**Exercise:**
Search the material below for the string "Machine" and extract each line that has it.

**Information supplied:**
________________

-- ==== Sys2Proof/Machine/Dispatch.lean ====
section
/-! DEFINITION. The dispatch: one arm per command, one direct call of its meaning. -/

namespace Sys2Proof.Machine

________________

**Task output:**
-- ==== Sys2Proof/Machine/Dispatch.lean ====
namespace Sys2Proof.Machine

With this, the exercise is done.